Когда мы с Русланом Затолочным поднялись на второй этаж, то сразу увидели Коляна. Он сидел на грязной красной подушке на подоконнике распахнутого окна в самом конце коридора. В одних трусах. Сидит, поёт и телепает в такт песни своими культями.
Этот подоконник Колян застолбил за собой, как только въехал в свою комнату. На нём Колян проводил большую часть своей теперешней жизни. Слезал он с него, только когда к нему приходили гости — такие же алкоголики.
В тот день помимо Коли в коридоре нас ждала толпа жильцов, сильно уставших от такого соседства. Нас забросали упрёками: милиция бездействует, не можете с алкашом справиться... Людей понять можно. Их дом давно признан аварийным, предназначен под снос. Люди ждут нового жилья, положенного им по закону, но переезд всё время по разным причинам откладывается. А пока они вынуждены жить с безногим Коляном и его регулярными гостями.
Увидев милицию, Колян приветствует нас на своём матерно-уголовном языке, медленно сползает со своей красной подушки на подоконник и хитро нам улыбается. Он понимает, что жильцы не будут бить калеку без обеих ног. А ещё Колян знает, что ни один судья не арестует инвалида первой группы за мелкое хулиганство. Наложенные за нарушение порядка штрафы он никогда не платил. Наши профилактические беседы и предупреждения у Коляна ничего кроме ехидной улыбки не вызывали. В каком-то смысле Колян спрятался за свои отрезанные ноги и творил всё что хотел.
Окно за его спиной распахнуто всегда. Другой бы в такой же ситуации уже давно выпал. Я его тогда спросил, не боится ли он спикировать? Колян ответил матом. Это значит — нет, не боится.
Затолочный предлагает возмущённым жильцам написать на Колю заявления. Соглашаются все. Пока они на вырванных из школьных тетрадей листочках описывают Колины подвиги, предлагаю Коляну пристегнуть ноги и проследовать с нами в отдел. Колян с жизнерадостной улыбкой посылает меня на…
Не имеешь права инвалида арестовывать, — на весь дом орёт Колян, — ничего вы, менты, со мной не сделаете! Ещё на своём горбу меня обратно в общагу сами заносить будете!
Аккуратно снимаем сопротивляющегося Коляна с подоконника, кладём на пол. Дверь в его комнату открыта, кто-то приносит оттуда Колины протезы и растянутые треники. Пристёгиваем к культям Коляна его протезы. Ставим его на ноги. Видим, что перепутали: левый пристегнули к правой культе, а правый — к левой. Колян активно сопротивляется и матерится. Я думаю, что в тот день, благодаря Коляну на меня и Руслана Затолочного выпала годовая норма мата. Отстёгиваем протезы, берём их подмышку и на руках несём Коляна в машину у подъезда.

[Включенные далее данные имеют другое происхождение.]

-- ==== Sys2Proof/Tests/Slice0.lean ====
section
/-! SUPPORT. Tests: words written out from the spec's encodings, terms that are ill formed, single steps with results taken
from the spec's examples and tables, and a state that meets the hypotheses of each statement. -/

namespace Sys2Proof.Tests

open Machine Rules

set_option Elab.async false

/-! ## Words of the spec's examples (04 Example 3, 06 to 16) -/

def reads (w : DWord) (i : Instr) : Bool :=
  match decode w with
  | .ok j => j == i
  | .error _ => false

def g0 : Guard := ⟨255, false⟩

theorem test_words_integer :
    reads 0x000000305063FC00 (.iadd g0 6 5 3 .wrap) = true ∧ reads 0x0A0000201043FC1A (.icmp g0 4 1 2 .lt true) = true
      ∧ reads 0x096030201093FC0F (.logic3 g0 9 1 2 3 0x96) = true ∧ reads 0x000000203033FC35 (.shlImm g0 3 3 2) = true
      ∧ reads 0xFFFFFFD00013FC39 (.movi g0 1 (-3)) = true := by decide

theorem test_words_control :
    reads 0x000406400003FC50 (.br g0 100 4) = true ∧ reads 0x00031F404003FC51 (.brc g0 4 500 3) = true
      ∧ reads 0x000000000003FC58 (.nop g0) = true := by decide

theorem test_words_format :
    reads 0x003030201083FC83 (.fma g0 3 8 1 2 3) = true ∧ reads 0x01200FF05063FC95 (.fcvt g0 2 1 6 5 255 0) = true := by
  decide

theorem test_words_memory :
    reads 0x2001009020641D04 (.ldResid ⟨7, true⟩ 6 2 9 16 .b32 false) = true
      ∧ reads 0x040000000003FD06 (.fence g0 .package) = true := by decide

theorem test_words_engines :
    reads 0x00000001E143FD35 (.xput g0 20 30) = true ∧ reads 0x00000151E143FD80 (.mma g0 20 30 21) = true
      ∧ reads 0x013000200053FD88 (.tclaim g0 true 3 5 0 2) = true := by decide

theorem test_words_queues_and_tables :
    reads 0x000020506003FDC8 (.ringWait g0 2 5 6) = true ∧ reads 0x000030000003FDD0 (.hbar g0 3) = true
      ∧ reads 0x002010005063FDD2 (.hred g0 .sum 2 6 5 1) = true
      ∧ reads 0x010000402003FDD7 (.tlbinv g0 .range 2 4) = true := by decide

theorem test_words_boards_and_counters :
    reads 0x00000071E003FDE3 (.solicit g0 30 7) = true ∧ reads 0x000000000003FDF0 (.waitoc g0 .copy 0) = true
      ∧ reads 0x000040200003FDF0 (.waitoc g0 .fab 2) = true ∧ reads 0x000000C0A043FDF1 (.arm g0 false 4 10 12) = true
      ∧ reads 0x01001000A053FDF2 (.await g0 (some 1) 5 10) = true
      ∧ reads 0x00D000000033FDF4 (.evsel g0 3 0 0x0D) = true := by decide

theorem test_words_traps :
    reads 0x000050000003FE00 (.trap g0 5) = true ∧ reads 0x000000000003FE01 .iret = true
      ∧ reads 0x0000009080A3FE02 (.rqRd g0 10 8 9) = true ∧ reads 0x010210000003FE06 (.halt g0 true 0x21) = true := by
  decide

/-- Codes that name no instruction, and codes of a used field that its entry does not define (R99, R103, R104). -/
def refused (w : DWord) : Bool := (decode w).toOption.isNone

theorem test_words_refused :
    refused 0x000000000003FC21 = true ∧ refused 0x000000000003FF80 = true ∧ refused 0x0300000000000003 = true
      ∧ refused 0x0600000000000000 = true ∧ refused 0x070000000003FD06 = true := by decide

/-- A pair field holds an odd register (R100), and iret takes no guard (R433). -/
theorem test_words_flawed : refused 0x000000000013FC1E = true ∧ refused 0x0000000000000201 = true := by decide

/-! ## Ill-formed terms -/

def flawed (r : Reject) (i : Instr) : Bool := i.flaw == some r

theorem test_ill_formed_pairs :
    [Instr.iadd64 g0 1 2 4, .imad64 g0 2 1 1 3 false, .shl64 g0 2 3 1, .movs g0 3 .team, .lea g0 2 5 0, .jmp g0 3 2 0,
     .call g0 5 0 0, .ret g0 7 0, .setfmt g0 1 3, .getfmt g0 1 3, .ld g0 4 3 255 0 .b32 false, .st g0 5 2 255 0 .b64 false,
     .ldw g0 0 1 3 255 0, .stw g0 0 1 3 255 0, .pagein g0 1 255 0, .probe g0 0 1 255 0, .atomAdd g0 1 2 255 0 true .plain,
     .atomCas g0 2 4 5 0 true .plain, .atomFadd g0 0 1 3 255 0 .plain, .copy g0 .none 0 1 3, .cmpst g0 0 1 3 4,
     .xput g0 1 3, .mma g0 1 3 4, .aspill g0 1 3 0, .pin g0 1 2 3 0, .attach g0 1 3 0, .launch g0 1 2 3, .fetchw g0 1 2 3,
     .spawn g0 1 3, .join g0 1 3, .hset g0 1 3, .dtload g0 1 3, .recChk g0 1 3, .tlbinv g0 .page 3 0, .sbPost g0 1 3,
     .sbFind g0 1 3 4, .solicit g0 3 4, .arm g0 false 1 2 3, .await g0 none 1 3, .arrive g0 3 4, .evrd g0 3 0,
     .bankop g0 .add 0 3 4 5].all (flawed .oddPair) = true := by decide

theorem test_ill_formed_progress :
    [Instr.copy g0 .none 0 255 2, .cmpst g0 0 255 2 4, .xget g0 255 2, .xatom g0 .add 0 255 2 3 0, .xred g0 .sum 0 255 2,
     .delta g0 255 2 4, .afill g0 255 2 0, .ascale g0 0 255 1 0, .acvt g0 0 255 0, .sbMove g0 255 1 2].all
      (flawed .noProgress) = true := by decide

theorem test_ill_formed_fields :
    [Instr.vgrow g0 1 12, .vshrink g0 0, .vgrow g0 1 249, .setfmt g0 0 2, .fflags g0 1 64, .aspill g0 1 2 32,
     .tclaim g0 false 0 1 60 5, .tclaim g0 true 0 1 0 0, .trel g0 true 31 2, .pin g0 1 2 4 32, .azero g0 32,
     .msgmap g0 1 2 2 3 1, .msgmap g0 1 2 3 4 65, .msgmap g0 1 255 3 4 1, .ringInit g0 8 1, .ringSig g0 8 1 none,
     .ringWait g0 9 1 2, .evsel g0 1 24 0, .evclr g0 1 30, .bankop g0 .cvt 0 2 3 16].all (flawed .fieldCode) = true := by
  decide

theorem test_ill_formed_reserved :
    [Instr.copy g0 .none 1 2 4, .xatom g0 .add 1 2 4 3 0, .xatom g0 .add 0 2 4 3 1, .bankop g0 .transp 1 2 3 0,
     .bankop g0 .zero 0 2 3 1, .tclaim g0 false 1 1 0 1, .hred g0 .and 1 2 3 0, .hbcast g0 false 1 2 0,
     .tlbinv g0 .ctx 2 0, .tlbinv g0 .page 2 1, .arm g0 true 1 2 4].all (flawed .reserved) = true := by decide

theorem test_ill_formed_others :
    flawed .residClash (.ldResid g0 4 2 4 0 .b32 false) = true ∧ flawed .residClash (.ldResid g0 4 2 5 0 .b64 false) = true
      ∧ flawed .residClash (.ldwResid g0 0 4 2 4 0) = true ∧ flawed .unassigned (.unassignedHint 0x380) = true := by decide

/-! ## One weft, with the words of its registers given -/

/-- A weft of loom 0, slot 0, with the words given: register, lane, value. -/
def weftOf (ws : List (Nat × Nat × Word)) : Weft :=
  { placedWeft none with regs := ws.foldl (fun m p => SMap.set m 0 (32 * p.1 + p.2.1) p.2.2) [] }

def issueOf (mask : Word := 0xFFFFFFFF) : Issue :=
  { loom := 0, slot := 0, pc := 0x20000, mask := mask, prio := 4095, word := 0, canon := 0, legacy := false }

def stateOf (w : Weft) (mask : Word := 0xFFFFFFFF) : State :=
  { (State.reset.placeWord none 0).setWeft 0 0 w with cur := some (issueOf mask) }

def ready (s : State) (i : Instr) (c : Issue) (w : Weft) : Bool :=
  s.cur == some c && s.weft? c.loom c.slot == some w && !s.regsHold c.loom c.slot w i (c.act w i) && portClear w i
    && sourcesSound w i && (allUses i).all (fun u => !w.outOfRange u.r) && (needsRole i).all (fun r => w.role == r)
    && (!isPrivileged i || w.sv) && (s.svDenied c.loom w i (c.act w i)).isNone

В отделе дежурный нашему появлению не обрадовался: вы что, совсем? Уже инвалидов забираете?
Показываем дежурному пачку заявлений на Коляна.
“Ого!” — говорит дежурный и успокаивается.
Наутро мы повезли переночевавшего в отделе Коляна в суд. Представьте: два здоровых мента привозят несчастного безногого инвалида на протезах (которые он уже пристегнул сам) в суд, и просят его закрыть хотя бы на пару суток. Если судья мужчина, наши шансы — один из ста. Если женщина, то с их добротой у нас вообще никаких шансов.
Помог нам сам Колян. Он вначале тихо сидел, я даже волноваться начал. А потом ничего, разговорился. Опять мат пошёл. Вначале тихо, а потом на весь суд. В те времена судьи ещё не ходили в мантиях, поэтому отличить их от посетителей и технических сотрудников было невозможно.
Вот сидим с Колей-Коляном, ждём. Люди на нас недобро смотрят. Вдруг открывается дверь и из кабинета в коридор выходит какая-то женщина: “Кто это у нас так матерится?”
Коля показал себя “во весь рост”. Он такого этой женщине наговорил, что даже я покраснел. Из соседних кабинетов начали другие сотрудники выглядывать. Женщина оказалась судьёй. Той самой судьёй, которая должна была дело Коляна рассматривать. Она и рассмотрела. Колян получил 15 суток административного ареста. Даже в кабинет заводить не стали, прямо в коридоре ему решение и огласили.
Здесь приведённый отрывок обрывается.